- Besides the two ships reported by TASS as leaving Mariupol, they cited four other foreign ships that remain in the port.
- They included vessels registered in the Dominican Republic, Liberia, Panama, and Jamaica.
- There is no indication of the status of these ships.
After Ankara claimed to have held a round of “productive” grain discussions with Moscow, a Turkish vessel made history on Wednesday by becoming the first foreign vessel to depart the Russian-occupied portion of the shattered city of Mariupol. In our live blog, you may read about the day’s happenings as they happened as reported by France24.
Russia’s state-controlled TASS News Agency announced the departure of what it calls the first foreign ship to depart Mariupol as evidence of Russia’s efforts to reopen the port after the extended siege on the city.
The 8,975 DWT general cargo ship’s AIS data shows that it is now anchored at the southern Russian port after having been one of six foreign-flagged ships that TASS acknowledged had been stuck in Mariupol since the invasion in February.
“The parties discussed the safe exit of Turkish merchant ships and export of grain from Ukrainian ports, as well as the approaches to safe navigation in the Black Sea,” the Russians reported.
CNN is citing a Ukraine government report that said an estimated 400,000 tons of grain has been stolen.
The U.S. State Department issued an alert in May citing vessels it believed were smuggling stolen Ukrainian commodities.
Lloyd contends that many of the vessels are going dark to hide their actions.

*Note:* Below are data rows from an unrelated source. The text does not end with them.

-- ==== Sys2Proof/Syntax.lean ====
section
/-! DEFINITION. The commands and events of the package: one constructor per row of the opcode table, with its operands.  The
rows carry no bit fields; the operands are what the row's rule says the command or event brings: the part, port, die or
function it happens at, the value written, or what the world outside the package supplies (bytes, readings, results). -/

namespace Sys2Proof

/-- What the two ends of a link find in a training state (R269, R270): whether a signal is found; the bit errors that this end counts in
2^30 bits, lane l of rate code r at place 4 r + l, and the lanes that the peer lists as passing at 400, 200 and 100 Gb/s; in CONFIG, the
peer's chip identifier, port, fresh bit, last accepted number and RETIRED, the measured round trip in sixteenths of a nanosecond (R308),
and the last 58 coded bits of the training stream that each active lane has sent and received (R253); in RESUME, whether the peer has
accepted a flit. -/
structure TrainReport where
  found   : Bool
  errors  : List Nat
  pass400 : BitVec 4
  pass200 : BitVec 4
  pass100 : BitVec 4
  chip    : BitVec 16
  port    : BitVec 4
  fresh   : Bool
  last    : BitVec 16
  retired : BitVec 16
  rtt     : BitVec 20
  sent    : List (BitVec 58)
  got     : List (BitVec 58)
  heard   : Bool
  deriving DecidableEq, Repr

/-- What the sensors report for one power tick: for each die its hottest reading [°C] as (die, hottest) pairs (R424). -/
structure PowerReport where
  temps : List (Nat × Nat)
  deriving DecidableEq, Repr

/-- What the SPD and the training of one DDR5 channel give (R238 to R241): whether a DIMM is there, whether the channel
trained, its type, capacity [GiB], ranks and highest rate [MT/s]. -/
structure DimmReport where
  present : Bool
  ok      : Bool
  mrdimm  : Bool
  gib     : Nat
  ranks   : Nat
  speed   : Nat
  deriving DecidableEq, Repr

/-- Who made the host read that failed (R498): the DMA engine of a core, the dealer for a request, the boot ROM, or the
life-cycle logic. -/
inductive HostReader where
  | dma (p : Fin 176)
  | request (f : Fin 16) (slot : Fin 512)
  | rom
  | lcs
  deriving DecidableEq, Repr

/-- What a scrub finds in a word (R232): nothing new, an error that the write-back ends, one that stays, an uncorrectable one. -/
inductive ScrubFind where
  | clean
  | transient
  | stuck
  | uncorrectable
  deriving DecidableEq, Repr

/-- What configuration software sets in one function's configuration space once the link is up (R475, R478, R497, R499): the
function, whether it exists, Bus Master Enable, Memory Space Enable, MSI-X Enable and the MSI-X function mask. -/
structure FnConfig where
  fn     : Fin 16
  exist  : Bool
  bme    : Bool
  mse    : Bool
  msixEn : Bool
  masked : Bool
  deriving DecidableEq, Repr

/-- A register of a function's configuration space (R474 to R476, R498, R499).  The spec gives no offsets of capabilities, so each is named
(DESIGN CHOICE, log entry 84). -/
inductive CfgReg where
  | id
  | command
  | classCode
  | bar (i : Fin 6)
  | subsystem
  | capability (i : Fin 16)
  | power
  | devCap
  | devCtl
  | devCap2
  | devCtl2
  | linkCap
  | linkCtl
  | msixCtl
  | msixTable
  | msixPba
  | sriovVfs
  | sriovCtl
  | sriovNum
  | sriovOffset
  | sriovDevice
  | vfBar (i : Fin 6)
  | aer
  deriving DecidableEq, Repr

/-- Where a host access of 32 bits goes: BAR0 at an offset, with the byte enables of the access (R477, R480, R481); the BAR4 of a function at an
offset (R477, R478); or a register of a function's configuration space (R475).  The rows of register accesses take all of them, for no row is there
for the last two (DESIGN CHOICE, log entry 84). -/
inductive HostAddr where
  | bar0 (addr : Nat) (enable : BitVec 4)
  | bar4 (f : Fin 16) (offset : Nat)
  | config (f : Fin 16) (r : CfgReg)
  deriving DecidableEq, Repr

The efforts to resume port operations at Mariupol were also reported by TASS at the end of May. After the mines were lifted from the harbour, they stated that the first shipment of 2,700 tonnes of Ukrainian steel will be transported around 100 miles from Mariupol to the Russian port of Rostov-on-Don.
They listed four other foreign ships that are still at the port in addition to the two ships that TASS claimed were leaving Mariupol. They included ships with Dominican Republic, Liberia, Panama, and Jamaican registrations. The whereabouts of these ships are unknown.